== Activity ==
Print exactly the lines below between the line holding "06 R106. -/" and the line holding "def Instr.wf : Instr → Bool", inclusive, and nothing more.

--- Source records ---

-- ==== Sys2Proof/WellFormed.lean ====
section
/-! DEFINITION. Which instructions are well formed: the limits of check 4 of 05 R79 that the operand types do not already hold. -/

namespace Sys2Proof

/-- A vector operand that names a window register. -/
def VOp.isWindow : VOp → Bool
  | .v _ => true
  | .z _ => false
  | .vq _ => false

/-- A vector operand that may be a destination: not a queue register (05 R88). -/
def VOp.isDest : VOp → Bool
  | .v _ => true
  | .z _ => true
  | .vq _ => false

/-- Special registers that an MTS may write: the RW rows of 06 R106. -/
def SReg.writable : SReg → Bool
  | .flg | .rnd | .jord | .jflg | .vwb | .cmk | .occ | .dlen | .gang _ => true
  | .wid | .bead | .rodid | .skew | .pword | .svm | .det | .dl | .tick | .time | .slip | .blc _ | .mprec => false

/-- The type codes 0 to 5 of the arithmetic rows (05 R93). -/
def VTy.arith : VTy → Bool
  | .f32 | .bf16 | .f16 | .i32 | .i16 | .i8 => true
  | .u32 | .b32 => false

/-- The type codes 0 to 6. -/
def VTy.ordered : VTy → Bool
  | .b32 => false
  | _ => true

/-- The floating-point type codes 0 to 2. -/
def VTy.isFloat : VTy → Bool
  | .f32 | .bf16 | .f16 => true
  | _ => false

/-- The signed integer type codes 3 to 5. -/
def VTy.isInt : VTy → Bool
  | .i32 | .i16 | .i8 => true
  | _ => false

/-- The J bit of a three-operand row: only with the row's jet code, and only over window registers (05 R88, R92). -/
def VB.jOk (f : VB) (code : VTy) : Bool :=
  !f.j || (f.ty == code && f.dst.isWindow && f.a.isWindow && f.b.isWindow)

def VU.jOk (f : VU) (code : VTy) : Bool :=
  !f.j || (f.ty == code && f.dst.isWindow && f.a.isWindow)

/-- A row with arithmetic codes, a destination and the J bit. -/
def VB.ok (f : VB) (codes : VTy → Bool) : Bool := codes f.ty && f.dst.isDest && f.jOk .f32

def VU.ok (f : VU) (codes : VTy → Bool) : Bool := codes f.ty && f.dst.isDest && f.jOk .f32

/-- A bin group: a multiple of 8, at most 224 (09 R191, R192). -/
def binBase (d : Fin 232) : Bool := d.val % 8 == 0 && d.val ≤ 224

/-- A register pair: even, at most 230 (09 R193, R194; 11 R225). -/
def pairBase (d : Fin 232) : Bool := d.val % 2 == 0 && d.val ≤ 230

/-- An F-slot function: J only with f32 and window registers (05 R94). -/
def FForm.fnOk (f : FForm) : Bool :=
  f.dst.isDest && (!f.j || (f.ty == .f32 && f.dst.isWindow && f.src.isWindow))

/-- RCPSTEP and RSQSTEP: no J, level 0, a window destination (09 R200). -/
def FForm.stepOk (f : FForm) : Bool := !f.j && f.level == 0 && f.dst.isWindow

/-- The well-formed instructions. Device events carry no encoding; their operand types hold their limits. -/
def Instr.wf : Instr → Bool
  | .bfx f | .bfxu f | .bfi f => f.lsb.val + f.lenM1.val + 1 ≤ 64
  | .mts f => f.reg.writable
  | .vadd f | .vsub f | .vmul f => f.ok VTy.arith
  | .vfma f => f.ok VTy.arith && f.dst.isWindow
  | .vfnma f => f.ok VTy.isFloat && f.dst.isWindow
  | .vmin f | .vmax f => f.ok VTy.ordered
  | .vabs f | .vneg f => f.ok VTy.arith
  | .vcmpeq f | .vcmpne f => f.ty.arith
  | .vcmplt f | .vcmple f => f.ty.ordered
  | .vsel f => f.ty == .b32 && f.dst.isDest && f.jOk .b32
  | .vmov f => f.ty == .b32 && f.dst.isDest && f.jOk .b32
  | .vlogic f => f.dst.isDest && (f.op != .not || f.b == .v 0)
  | .vshl f | .vshr f | .vsar f => f.ty.isInt && f.dst.isDest && !f.j
  | .vcvt f => f.dst.isDest
  | .vcvtn f | .vcvtw f => f.dst.isDest
  | .vpack f => f.dst.isDest
  | .vunpkl f | .vunpkh f => f.dst.isDest
  | .vbcst f => f.dst.isDest
  | .vperm f | .vxcopy f => f.dst.isDest
  | .vred f | .vxred f => f.dst.isDest
  | .vscan f => f.dst.isDest && (f.op == .addf32 || f.op == .maxf32 || f.op == .addi32 || f.op == .maxi32)
  | .vhist f => binBase f.d
  | .vbmrg f => f.dst.isDest && binBase f.a
  | .vbcx f => pairBase f.dst && pairBase f.a && f.j.val ≤ 3 && f.j.val < f.k.val
  | .vbcxx f => pairBase f.dst && pairBase f.a && 4 ≤ f.j.val && f.j.val ≤ 6 && f.j.val < f.k.val
  | .vargmax f => pairBase f.dst
  | .vclamp f => (f.ty.isFloat || f.ty == .i32) && f.dst.isDest && !f.j
  | .rcp f | .rsq f | .sqrt f | .exp2 f | .log2 f | .exp f | .log f | .sin f | .cos f | .tanh f | .sigm f => f.fnOk
  | .rcpstep f | .rsqstep f => f.stepOk
  | .jsincos f => f.j && f.fnOk
  | .vscat f => pairBase f.reg
  | .atomcas f => f.d.val % 2 == 0
  | .taintrdVector f => match f.src with
    | .z _ => false
    | _ => true
  | .msetp f => 1 ≤ f.planes.val
  | .draw f | .kvalloc f | .kvfree f => f.base.val % 2 == 0
  | _ => true

end Sys2Proof
end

---

== Solution for this exercise ==
/-- Special registers that an MTS may write: the RW rows of 06 R106. -/
def SReg.writable : SReg → Bool
  | .flg | .rnd | .jord | .jflg | .vwb | .cmk | .occ | .dlen | .gang _ => true
  | .wid | .bead | .rodid | .skew | .pword | .svm | .det | .dl | .tick | .time | .slip | .blc _ | .mprec => false

/-- The type codes 0 to 5 of the arithmetic rows (05 R93). -/
def VTy.arith : VTy → Bool
  | .f32 | .bf16 | .f16 | .i32 | .i16 | .i8 => true
  | .u32 | .b32 => false

/-- The type codes 0 to 6. -/
def VTy.ordered : VTy → Bool
  | .b32 => false
  | _ => true

/-- The floating-point type codes 0 to 2. -/
def VTy.isFloat : VTy → Bool
  | .f32 | .bf16 | .f16 => true
  | _ => false

/-- The signed integer type codes 3 to 5. -/
def VTy.isInt : VTy → Bool
  | .i32 | .i16 | .i8 => true
  | _ => false

/-- The J bit of a three-operand row: only with the row's jet code, and only over window registers (05 R88, R92). -/
def VB.jOk (f : VB) (code : VTy) : Bool :=
  !f.j || (f.ty == code && f.dst.isWindow && f.a.isWindow && f.b.isWindow)

def VU.jOk (f : VU) (code : VTy) : Bool :=
  !f.j || (f.ty == code && f.dst.isWindow && f.a.isWindow)

/-- A row with arithmetic codes, a destination and the J bit. -/
def VB.ok (f : VB) (codes : VTy → Bool) : Bool := codes f.ty && f.dst.isDest && f.jOk .f32

def VU.ok (f : VU) (codes : VTy → Bool) : Bool := codes f.ty && f.dst.isDest && f.jOk .f32

/-- A bin group: a multiple of 8, at most 224 (09 R191, R192). -/
def binBase (d : Fin 232) : Bool := d.val % 8 == 0 && d.val ≤ 224

/-- A register pair: even, at most 230 (09 R193, R194; 11 R225). -/
def pairBase (d : Fin 232) : Bool := d.val % 2 == 0 && d.val ≤ 230

/-- An F-slot function: J only with f32 and window registers (05 R94). -/
def FForm.fnOk (f : FForm) : Bool :=
  f.dst.isDest && (!f.j || (f.ty == .f32 && f.dst.isWindow && f.src.isWindow))

/-- RCPSTEP and RSQSTEP: no J, level 0, a window destination (09 R200). -/
def FForm.stepOk (f : FForm) : Bool := !f.j && f.level == 0 && f.dst.isWindow

/-- The well-formed instructions. Device events carry no encoding; their operand types hold their limits. -/
def Instr.wf : Instr → Bool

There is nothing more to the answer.